## TASK STATEMENT
Where a line contains "def State.idleLane (s", start there and write out that line and each one after it, word for word, through the final line of the entries; add nothing else.

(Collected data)
════════════════

-- ==== Sys2Proof/Machine/Fingerprint.lean ====
section
/-! DEFINITION. The Fingerprint Unit (chapter Object Fingerprints): the arithmetic, the Segment Queue, the lanes and
their arbiter. -/

namespace Sys2Proof.Machine

/-! ## The arithmetic (R93 to R97) -/

/-- A computation at its start (R93). -/
def Sums.zero : Sums := { a := 0#32, b := 0#32, i := 0 }

/-- The weight of a position: 1 to 64, in a cycle of 64 (R93). -/
def weight (i : Nat) : Nat := i % 64 + 1

/-- One word taken (R93). -/
def Sums.take (x : Sums) (w : Word) : Sums :=
  { a := x.a + w.setWidth 32, b := x.b + BitVec.ofNat 32 (weight x.i * w.toNat), i := x.i + 1 }

/-- The words of a segment taken in payload order (R94, R100). -/
def Sums.takeAll (x : Sums) (ws : List Word) : Sums := ws.foldl Sums.take x

/-- Lower and upper halves of an accumulator added, the carry out of 16 bits dropped (R95). -/
def foldHalves (x : Quad) : Word := x.setWidth 16 + (x >>> 16).setWidth 16

/-- The fingerprint: H as its upper half, L as its lower half (R95). -/
def fingerprint (x : Sums) (n : Nat) : Quad := foldHalves x.b ++ (foldHalves x.a + BitVec.ofNat 16 n)

/-- A computed pair matches a recorded pair when both are equal (R97). -/
def pairMatches (r : ImageRecord) (n : Nat) (f : Quad) : Bool := n == r.length && f == r.fingerprint

/-! ## The Segment Queue and the lanes (R98 to R106) -/

/-- Some lane holds a segment of the slot. -/
def State.laneHolds (s : State) (k : Fin 8) : Bool :=
  s.lanes.toList.any (fun w => w.any (fun w => w.entry.slot == k))

/-- The segments the Segment Queue holds: its waiting entries and the places kept by the lanes (R98). -/
def State.segmentsHeld (s : State) : Nat := s.waiting.length + (s.lanes.toList.filter Option.isSome).length

/-- The Segment Queue is full (R98). -/
def State.segmentQueueFull (s : State) : Bool := decide (Config.segmentPlaces ≤ s.segmentsHeld)

/-- The accumulators and position a lane loads from a slot (R100); a slot that has none starts a computation, in states
no run reaches (L21). -/
def Slot.sums : Slot → Sums
  | .taking _ x _ _ => x
  | .verifying _ x _ _ => x
  | _ => Sums.zero

/-- A lane takes an entry: it loads the slot's values as they stand at that moment (R100). -/
def State.load (s : State) (l : Fin 2) (e : SegmentEntry) : State :=
  s.setLane l (some { entry := e, sums := (s.slot e.slot).sums })

/-- The idle lane with the lower number (R99: lane 0 when both are idle). -/
def State.idleLane (s : State) : Option (Fin 2) := (List.finRange 2).find? (fun l => (s.lane l).isNone)

/-- A new segment's entry is appended and considered at once: an idle lane takes it unless the other lane holds a
segment of its slot; otherwise it waits (R99). -/
def State.appendSegment (s : State) (e : SegmentEntry) : State :=
  match s.idleLane with
  | some l => if s.laneHolds e.slot then { s with waiting := s.waiting ++ [e] } else s.load l e
  | none => { s with waiting := s.waiting ++ [e] }

/-- An entry is eligible when no lane holds a segment of its slot (R103). -/
def State.eligible (s : State) (e : SegmentEntry) : Bool := !s.laneHolds e.slot

/-- The arbiter gives a lane that has become idle the oldest eligible entry, if there is one (R103). -/
def State.giveNext (s : State) (l : Fin 2) : State :=
  match s.waiting.find? s.eligible with
  | some e => { s with waiting := s.waiting.eraseP s.eligible }.load l e
  | none => s

/-- Every waiting entry of a slot is removed, the others keeping their order (R106). -/
def State.removeSegments (s : State) (k : Fin 8) : State :=
  { s with waiting := s.waiting.filter (fun e => e.slot != k) }

end Sys2Proof.Machine
end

════════════════

## SOLUTION TO THE PROBLEM
def State.idleLane (s : State) : Option (Fin 2) := (List.finRange 2).find? (fun l => (s.lane l).isNone)

/-- A new segment's entry is appended and considered at once: an idle lane takes it unless the other lane holds a
segment of its slot; otherwise it waits (R99). -/
def State.appendSegment (s : State) (e : SegmentEntry) : State :=
  match s.idleLane with
  | some l => if s.laneHolds e.slot then { s with waiting := s.waiting ++ [e] } else s.load l e
  | none => { s with waiting := s.waiting ++ [e] }

/-- An entry is eligible when no lane holds a segment of its slot (R103). -/
def State.eligible (s : State) (e : SegmentEntry) : Bool := !s.laneHolds e.slot

/-- The arbiter gives a lane that has become idle the oldest eligible entry, if there is one (R103). -/
def State.giveNext (s : State) (l : Fin 2) : State :=
  match s.waiting.find? s.eligible with
  | some e => { s with waiting := s.waiting.eraseP s.eligible }.load l e
  | none => s

/-- Every waiting entry of a slot is removed, the others keeping their order (R106). -/
def State.removeSegments (s : State) (k : Fin 8) : State :=
  { s with waiting := s.waiting.filter (fun e => e.slot != k) }

end Sys2Proof.Machine
end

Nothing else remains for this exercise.